The ancient Mexicans used the royal jelly, which is produced by bees specifically to feed their queen,9 to reestablish healthy conditions in cases of anemia. Now it is used for asthma, anorexia, gastrointestinal ulcers, arteriosclerosis, anemia, hypo- or hypertension, and neurasthenia or inhibition of sexual libido (Conconi and Pino 1988).

Bee venom is another product used in medicine. The anti-arthritic properties of apitoxin have been known for millennia (Maia 2002). About 2,500 years ago Hippocrates employed bee stings in his therapeutic activities. The mode of action of apitoxin is thought to involve blockage of sensory nerves and, because of the presence of the enzyme hyaluronidase, increased capillary permeability. For this reason, the long-established habit of administering bee stings to heal rheumatism has a possible physiological basis: “increased capillary permeability means enhanced blood flow to afflicted areas and ganglionic blockage means reduced perception of neuralgic pain” (Berenbaum 1995:175). Maia (2002) provides a review of the chemical composition of bee venom, its therapeutic value, and some procedures to reduce its allergenicity.

Use of Insects for Magic

Entomotherapy integrates a complex traditional medical system in which other folk health practices are included, such as amulets, charms, gestures, and transferences (Araú jo 1977). Thus, insects have played important mystical and magical roles in the treatment of several illnesses in many different cultures throughout the world (Clausen 1954).

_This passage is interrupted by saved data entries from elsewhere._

/-! The branches of the state actions. -/

theorem masterAction_of_idle (hm : s.mstate = .idle) : masterAction now s = idleAction now s := by
  rw [masterAction, hm]

theorem masterAction_of_waiting (hm : s.mstate = .waitingForResponse) : masterAction now s = waitingAction now s := by
  rw [masterAction, hm]

theorem idleAction_of_nil (hq : s.q = []) : idleAction now s = .ok s := by
  rw [idleAction, hq]

theorem idleAction_of_not_due (hdue : ¬ turnaroundPassed now s = true) : idleAction now s = .ok s := by
  cases hq : s.q with
  | nil => exact idleAction_of_nil hq
  | cons r rest => simp only [idleAction, hq, if_neg hdue]

theorem idleAction_of_due {r : Request} {rest : List Request} (hq : s.q = r :: rest)
    (hdue : turnaroundPassed now s = true) : idleAction now s = transmitHead now r s := by
  simp only [idleAction, hq, if_pos hdue]

theorem waitingAction_of_frameEnded (hend : frameEnded now s = true) :
    waitingAction now s = receivedAction { s with mstate := .responseReceived } := by
  rw [waitingAction, if_pos hend]

theorem waitingAction_of_timedOut (hout : responseTimedOut now s = true) :
    waitingAction now s = .ok (timeoutAction s) := by
  have hend : ¬ frameEnded now s = true := fun h => (frameEnded_iff.mp h).1 (responseTimedOut_iff.mp hout).1
  rw [waitingAction, if_neg hend, if_pos hout]

theorem waitingAction_of_neither (hend : ¬ frameEnded now s = true) (hout : ¬ responseTimedOut now s = true) :
    waitingAction now s = .ok s := by
  rw [waitingAction, if_neg hend, if_neg hout]

/-- A POLL on a master whose state action completes (R230). -/
theorem poll_of_masterAction {chunk : List Byte} {t : State} (hrole : s.params.role = .master)
    (hact : masterAction now (receive now chunk s) = .ok t) :
    exec (.poll now chunk) s = .next { t with result := some ⟨.ok, .none⟩ } := by
  rw [poll_master hrole, hact]
  rfl

end

/-- Settles O44: in each of the four cases the state action is the identity. -/
theorem masterPollsThatWait : Obligations.MasterPollsThatWait := by
  rintro s s1 now chunk rfl hrole hwait
  apply poll_of_masterAction hrole
  rcases hwait with ⟨hm, hwait⟩ | ⟨hm, hwait⟩
  · rw [masterAction_of_idle (by simpa using hm)]
    rcases hwait with hq | hearly
    · exact idleAction_of_nil (by simpa using hq)
    · refine idleAction_of_not_due (turnaroundPassed_iff.not.mpr ?_)
      simpa [imp_iff_not_or] using hearly
  · rw [masterAction_of_waiting (by simpa using hm)]
    rcases hwait with ⟨hn, hearly⟩ | ⟨hn, hearly⟩
    · exact waitingAction_of_neither (frameEnded_iff.not.mpr (by simpa [hn] using hearly))
        (responseTimedOut_iff.not.mpr fun h => hn h.1)
    · exact waitingAction_of_neither (frameEnded_iff.not.mpr fun h => h.1 hn)
        (responseTimedOut_iff.not.mpr (by simpa [hn] using hearly))

/-- Settles O46: the timeout is the state action, and the append has left `CUR` as it was. -/
theorem masterTimesOut : Obligations.MasterTimesOut := by
  rintro s s1 now chunk rfl hrole hm hn hdue
  refine poll_of_masterAction (t := { failRequest (raise (.timeout s.cur) (receive now chunk s)) with mstate := .idle })
    hrole ?_
  rw [masterAction_of_waiting (by simpa using hm),
    waitingAction_of_timedOut (responseTimedOut_iff.mpr ⟨hn, by simpa using hdue⟩), timeoutAction, receive_cur]

/-! The transmission (R232, R233). -/

/-- The state after `CUR` is loaded, its frame `f` built, the buffer purged and the frame handed to the transport. -/
def sent (now : Time) (r : Request) (f : List Byte) (s : State) : State :=
  { takeTx s with
    cur := r, curq := true, rxb := [], rxn := 0, txb := Memory.ofBytes f, txn := f.length
    lastTx := if txOk s then now else s.lastTx
    events := s.events ++ .tx f :: if txOk s then [] else [.diag .txFailed] }

theorem takeTx_loaded (r : Request) (f : List Byte) (s : State) :
    takeTx (purge (putFrame f { s with cur := r, curq := true })) = { takeTx s with
      cur := r, curq := true, rxb := [], rxn := 0, txb := Memory.ofBytes f, txn := f.length } := by
  unfold takeTx purge putFrame
  cases s.txAns <;> rfl

theorem tx_eq_sent (now : Time) (r : Request) (f : List Byte) (s : State) :
    tx now f (purge (putFrame f { s with cur := r, curq := true })) = sent now r f s := by
  rw [tx_eq, takeTx_loaded]
  rfl

section
variable (now : Time) (r : Request) (f : List Byte) (s : State)

@[simp] theorem sent_params : (sent now r f s).params = s.params := takeTx_params s
@[simp] theorem sent_mstate : (sent now r f s).mstate = s.mstate := takeTx_mstate s
@[simp] theorem sent_q : (sent now r f s).q = s.q := takeTx_q s
@[simp] theorem sent_lastRx : (sent now r f s).lastRx = s.lastRx := takeTx_lastRx s
@[simp] theorem sent_responseTo : (sent now r f s).responseTo = s.responseTo := takeTx_responseTo s
@[simp] theorem sent_turnaround : (sent now r f s).turnaround = s.turnaround := takeTx_turnaround s
@[simp] theorem sent_inputs : (sent now r f s).inputs = s.inputs := takeTx_inputs s

theorem sent_events :
    (sent now r f s).events = s.events ++ .tx f :: if txOk s then [] else [.diag .txFailed] := rfl

theorem sent_lastTx : (sent now r f s).lastTx = if txOk s then now else s.lastTx := rfl

end

section
variable {now : Time} {r : Request} {rest : List Request} {f : List Byte} {s : State}

theorem transmitHead_of_ok (hf : encodeRequest r = .ok f) :
    transmitHead now r s = .ok (afterSend (txOk s) r (sent now r f s)) := by
  simp only [transmitHead, hf, tx_eq_sent]

theorem transmitHead_of_error {e : Fault} (hf : encodeRequest r = .error e) : transmitHead now r s = .error e := by
  simp only [transmitHead, hf]

theorem afterSend_of_failed (r : Request) (s : State) : afterSend false r s = s := rfl

theorem afterSend_of_unicast (hslave : r.slave ≠ 0) (s : State) :
    afterSend true r s = { s with mstate := .waitingForResponse } := by
  rw [afterSend, if_pos rfl, if_pos hslave]

theorem afterSend_of_broadcast (hslave : r.slave = 0) (s : State) :
    afterSend true r s = if s.params.bcastDequeue then removeHead s else s := by
  rw [afterSend, if_pos rfl, if_neg (not_not_intro hslave)]

/-- What follows the write changes `MSTATE`, the queue and `CURQ` at most. -/
theorem afterSend_frame (ok : Bool) (r : Request) (s : State) :
    afterSend ok r s = { s with
      mstate := (afterSend ok r s).mstate, q := (afterSend ok r s).q, curq := (afterSend ok r s).curq } := by
  cases ok with
  | false => rfl
  | true =>
    by_cases hslave : r.slave = 0
    · rw [afterSend_of_broadcast hslave]
      split
      · rw [removeHead_eq]
      · rfl
    · rw [afterSend_of_unicast hslave]

/-- A POLL on an idle master whose turnaround has passed runs `transmit_head`. -/
theorem masterAction_of_due {chunk : List Byte} (hm : s.mstate = .idle) (hq : s.q = r :: rest)
    (hrx : s.turnaround ≤ delta now (receive now chunk s).lastRx) (htx : s.turnaround ≤ delta now s.lastTx) :
    masterAction now (receive now chunk s) = transmitHead now r (receive now chunk s) := by
  rw [masterAction_of_idle (by simpa using hm)]
  exact idleAction_of_due (by simpa using hq) (turnaroundPassed_iff.mpr (by simpa using ⟨hrx, htx⟩))

/-- A POLL that transmits completes in the state after the write. -/
theorem poll_of_due {chunk : List Byte} (hrole : s.params.role = .master) (hm : s.mstate = .idle)
    (hq : s.q = r :: rest) (hf : encodeRequest r = .ok f)
    (hrx : s.turnaround ≤ delta now (receive now chunk s).lastRx) (htx : s.turnaround ≤ delta now s.lastTx) :
    exec (.poll now chunk) s = .next
      { afterSend (txOk (receive now chunk s)) r (sent now r f (receive now chunk s)) with
        result := some ⟨.ok, .none⟩ } :=
  poll_of_masterAction hrole ((masterAction_of_due hm hq hrx htx).trans (transmitHead_of_ok hf))

end

/-- Settles O45: the encode decides whether the POLL faults; then the write's answer, the slave address and
`BCAST_DEQUEUE` decide what follows. -/
theorem masterTransmitsHead : Obligations.MasterTransmitsHead := by
  rintro s s1 now chunk r rest rfl hrole hm hq hrx htx
  refine ⟨fun e he => ?_, fun f hf => ?_⟩
  · rw [poll_master hrole, masterAction_of_due hm hq hrx htx, transmitHead_of_error he]
    rfl
  have hpoll := poll_of_due hrole hm hq hf hrx htx
  rw [afterSend_frame] at hpoll
  refine ⟨_, hpoll, bytes_ofBytes f, isFrame_bufferOk (encodeRequest_isFrame hf), ?_, fun hok hslave => ?_,
    fun hok hslave hkeep => ?_, fun hok hslave hdrop => ?_, fun hok => ?_⟩
  · rw [← receive_lastTx now chunk s]
    rfl
  · rw [hok, afterSend_of_unicast hslave]
    exact ⟨rfl, by simp, rfl⟩
  · rw [hok, afterSend_of_broadcast hslave, if_neg (by simp [hkeep])]
    exact ⟨by simpa using hm, by simp, rfl⟩
  · rw [hok, afterSend_of_broadcast hslave, if_pos (by simpa using hdrop),
      removeHead_of_cons rfl (rest := rest) (by simpa using hq)]
    exact ⟨by simpa using hm, rfl, rfl⟩
  · rw [hok, afterSend_of_failed]
    exact ⟨by simpa using hm, by simp, rfl⟩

As Maria y Campos (1972) points out, magic has a practical use and makes sense in ordinary life, and most of the associations between the body parts of humans and insects seem to have originated from sympathetic magic. That is the reason larvae and snakelike insects are usually recommended for treating impotence. The exuviae of the cicada Huechys sanguinea De Geer, 1773 are used in prescriptions for migraine headaches and ear infections in China (Kritsky 1987). Crickets, katydids, and some grasshoppers are frequently recommended for illnesses of the throat and ears (Berenbaum 1995). Centipedes, which have many legs, are used for leg problems. Blister beetles (Mylabris spp.), which cause human skin to blister, are used to treat skin diseases. Scorpions (B. martensii), whose sting is painful, are used to treat pain (Pemberton 1999). Another interpretation of the association between arthropod characteristics and drugs is that the arthropods' characteristics serve as mnemonic devices to mark and recall specific uses of these medicines (Pemberton 1999).

In some parts of Africa every aspect of an individual's life is influenced by his beliefs about the magical powers of animals (Shampo and Kyle 1991). Among the Bafia people from Cameroon, certain insects attract attention by their malefic effects on men or their belongings, or as bearers of threatening spirits or diseases; others are beneficial as remedies, protectors, or bringers of good luck (Guarisma 2003). The Bushmen Ju/'hoansi, who live in the Nyae Nyae area of Namibia, attribute healing powers to the beetle Brachycerus ornatus (Drury, 1773). Women's stomach pains are alleviated when they use it as an ornament (Green 1998). In Ado-Ekiti district, southwestern Nigeria, barren women mix burnet mole crickets (Gryllotalpa africana Beauvois) with special soup to increase the chance of pregnancy (Fasoranti 1997). In Ijebuland, Nigeria, crickets (Brachytrupes sp.) are consumed as food items in order to aid mental development and for pre- and post-natal care purposes (Banjo et al. 2003). For the Dogon people from Mali the rites of fecundity are linked to the ants. Sterile women sit on anthills and beg the god Amma to make them fertile (Werber 1992). The sacred scarab (Scarabaeus sacer L., 1758) in ancient Egypt was used in religious rites, tomb hieroglyphics and drawings, and as amulets, commemoratives and good luck charms; hand-carved scarabs were buried with the dead (Cherry 1985).

Ingestion of the California harvester ants (Pogonomyrmex californicus [Buckley, 1867]) for visionary and shamanic ends was developed among the indigenous groups of south-central California (Groark 2001). The ants were swallowed alive and unmasticated, in massive quantities (often exceeding 400 ants), in order to induce a prolonged state of unconsciousness during which tutelary spirits (usually referred to as “dream helpers” or “suertes”) appeared to the aspirant, often becoming life-long supernatural allies. The ants played an important role in both curative and preventive medicine, treating a diverse inventory of common ailments, including paralysis, gastrointestinal ailments, severe colds, pain, arthritis, and gynecological disorders (particularly those occasioned by childbirth).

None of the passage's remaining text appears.